## Extracted entries
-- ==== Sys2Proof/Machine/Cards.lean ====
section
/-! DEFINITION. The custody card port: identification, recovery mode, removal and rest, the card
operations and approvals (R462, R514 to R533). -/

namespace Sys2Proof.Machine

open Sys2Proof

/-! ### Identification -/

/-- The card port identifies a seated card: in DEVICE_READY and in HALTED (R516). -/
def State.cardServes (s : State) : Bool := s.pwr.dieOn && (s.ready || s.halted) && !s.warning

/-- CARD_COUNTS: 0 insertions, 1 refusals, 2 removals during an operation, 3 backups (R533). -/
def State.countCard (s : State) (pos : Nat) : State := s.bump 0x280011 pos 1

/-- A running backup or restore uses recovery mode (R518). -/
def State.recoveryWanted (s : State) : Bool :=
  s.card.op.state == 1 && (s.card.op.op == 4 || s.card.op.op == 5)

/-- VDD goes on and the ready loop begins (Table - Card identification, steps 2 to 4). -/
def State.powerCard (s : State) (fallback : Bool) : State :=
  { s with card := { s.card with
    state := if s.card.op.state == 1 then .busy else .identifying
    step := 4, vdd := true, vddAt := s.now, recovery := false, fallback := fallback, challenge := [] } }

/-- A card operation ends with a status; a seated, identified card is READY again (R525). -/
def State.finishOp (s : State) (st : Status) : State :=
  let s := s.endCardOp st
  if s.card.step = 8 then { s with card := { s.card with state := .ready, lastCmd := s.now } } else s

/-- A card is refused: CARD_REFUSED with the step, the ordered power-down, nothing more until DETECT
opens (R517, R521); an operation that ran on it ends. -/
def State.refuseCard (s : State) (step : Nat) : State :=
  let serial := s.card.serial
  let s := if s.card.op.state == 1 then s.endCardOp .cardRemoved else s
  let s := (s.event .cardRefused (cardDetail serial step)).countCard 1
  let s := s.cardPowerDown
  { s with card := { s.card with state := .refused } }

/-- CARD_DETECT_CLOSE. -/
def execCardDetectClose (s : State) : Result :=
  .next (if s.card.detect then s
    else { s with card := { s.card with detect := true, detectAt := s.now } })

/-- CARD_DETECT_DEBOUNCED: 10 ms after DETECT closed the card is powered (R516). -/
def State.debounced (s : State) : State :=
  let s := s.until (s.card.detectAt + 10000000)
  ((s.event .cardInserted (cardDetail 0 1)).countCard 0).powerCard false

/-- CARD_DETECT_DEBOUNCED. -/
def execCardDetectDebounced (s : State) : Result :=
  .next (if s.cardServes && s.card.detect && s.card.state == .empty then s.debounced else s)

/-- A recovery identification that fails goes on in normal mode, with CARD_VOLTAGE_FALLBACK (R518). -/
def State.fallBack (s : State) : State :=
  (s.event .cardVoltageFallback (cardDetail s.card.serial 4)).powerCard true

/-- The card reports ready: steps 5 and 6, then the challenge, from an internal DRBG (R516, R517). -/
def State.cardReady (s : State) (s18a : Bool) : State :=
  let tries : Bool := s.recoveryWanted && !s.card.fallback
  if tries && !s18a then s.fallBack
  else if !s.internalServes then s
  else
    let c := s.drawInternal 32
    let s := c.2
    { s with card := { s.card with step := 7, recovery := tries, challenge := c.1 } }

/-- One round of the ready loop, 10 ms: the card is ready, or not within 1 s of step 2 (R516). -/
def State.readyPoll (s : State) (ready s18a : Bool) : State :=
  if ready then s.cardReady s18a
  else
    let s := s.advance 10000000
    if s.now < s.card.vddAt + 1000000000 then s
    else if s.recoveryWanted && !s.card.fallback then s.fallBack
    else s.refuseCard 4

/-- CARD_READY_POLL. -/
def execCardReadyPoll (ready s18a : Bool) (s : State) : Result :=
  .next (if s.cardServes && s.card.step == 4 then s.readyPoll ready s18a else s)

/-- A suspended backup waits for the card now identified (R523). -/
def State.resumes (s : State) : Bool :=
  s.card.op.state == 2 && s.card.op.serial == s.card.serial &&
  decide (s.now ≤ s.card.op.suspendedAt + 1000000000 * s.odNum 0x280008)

## What to produce
All of the material should appear again, reproduced word for word.

## Response below
-- ==== Sys2Proof/Machine/Cards.lean ====
section
/-! DEFINITION. The custody card port: identification, recovery mode, removal and rest, the card
operations and approvals (R462, R514 to R533). -/

namespace Sys2Proof.Machine

open Sys2Proof

/-! ### Identification -/

/-- The card port identifies a seated card: in DEVICE_READY and in HALTED (R516). -/
def State.cardServes (s : State) : Bool := s.pwr.dieOn && (s.ready || s.halted) && !s.warning

/-- CARD_COUNTS: 0 insertions, 1 refusals, 2 removals during an operation, 3 backups (R533). -/
def State.countCard (s : State) (pos : Nat) : State := s.bump 0x280011 pos 1

/-- A running backup or restore uses recovery mode (R518). -/
def State.recoveryWanted (s : State) : Bool :=
  s.card.op.state == 1 && (s.card.op.op == 4 || s.card.op.op == 5)

/-- VDD goes on and the ready loop begins (Table - Card identification, steps 2 to 4). -/
def State.powerCard (s : State) (fallback : Bool) : State :=
  { s with card := { s.card with
    state := if s.card.op.state == 1 then .busy else .identifying
    step := 4, vdd := true, vddAt := s.now, recovery := false, fallback := fallback, challenge := [] } }

/-- A card operation ends with a status; a seated, identified card is READY again (R525). -/
def State.finishOp (s : State) (st : Status) : State :=
  let s := s.endCardOp st
  if s.card.step = 8 then { s with card := { s.card with state := .ready, lastCmd := s.now } } else s

/-- A card is refused: CARD_REFUSED with the step, the ordered power-down, nothing more until DETECT
opens (R517, R521); an operation that ran on it ends. -/
def State.refuseCard (s : State) (step : Nat) : State :=
  let serial := s.card.serial
  let s := if s.card.op.state == 1 then s.endCardOp .cardRemoved else s
  let s := (s.event .cardRefused (cardDetail serial step)).countCard 1
  let s := s.cardPowerDown
  { s with card := { s.card with state := .refused } }

/-- CARD_DETECT_CLOSE. -/
def execCardDetectClose (s : State) : Result :=
  .next (if s.card.detect then s
    else { s with card := { s.card with detect := true, detectAt := s.now } })

/-- CARD_DETECT_DEBOUNCED: 10 ms after DETECT closed the card is powered (R516). -/
def State.debounced (s : State) : State :=
  let s := s.until (s.card.detectAt + 10000000)
  ((s.event .cardInserted (cardDetail 0 1)).countCard 0).powerCard false

/-- CARD_DETECT_DEBOUNCED. -/
def execCardDetectDebounced (s : State) : Result :=
  .next (if s.cardServes && s.card.detect && s.card.state == .empty then s.debounced else s)

/-- A recovery identification that fails goes on in normal mode, with CARD_VOLTAGE_FALLBACK (R518). -/
def State.fallBack (s : State) : State :=
  (s.event .cardVoltageFallback (cardDetail s.card.serial 4)).powerCard true

/-- The card reports ready: steps 5 and 6, then the challenge, from an internal DRBG (R516, R517). -/
def State.cardReady (s : State) (s18a : Bool) : State :=
  let tries : Bool := s.recoveryWanted && !s.card.fallback
  if tries && !s18a then s.fallBack
  else if !s.internalServes then s
  else
    let c := s.drawInternal 32
    let s := c.2
    { s with card := { s.card with step := 7, recovery := tries, challenge := c.1 } }

/-- One round of the ready loop, 10 ms: the card is ready, or not within 1 s of step 2 (R516). -/
def State.readyPoll (s : State) (ready s18a : Bool) : State :=
  if ready then s.cardReady s18a
  else
    let s := s.advance 10000000
    if s.now < s.card.vddAt + 1000000000 then s
    else if s.recoveryWanted && !s.card.fallback then s.fallBack
    else s.refuseCard 4

/-- CARD_READY_POLL. -/
def execCardReadyPoll (ready s18a : Bool) (s : State) : Result :=
  .next (if s.cardServes && s.card.step == 4 then s.readyPoll ready s18a else s)

/-- A suspended backup waits for the card now identified (R523). -/
def State.resumes (s : State) : Bool :=
  s.card.op.state == 2 && s.card.op.serial == s.card.serial &&
  decide (s.now ≤ s.card.op.suspendedAt + 1000000000 * s.odNum 0x280008)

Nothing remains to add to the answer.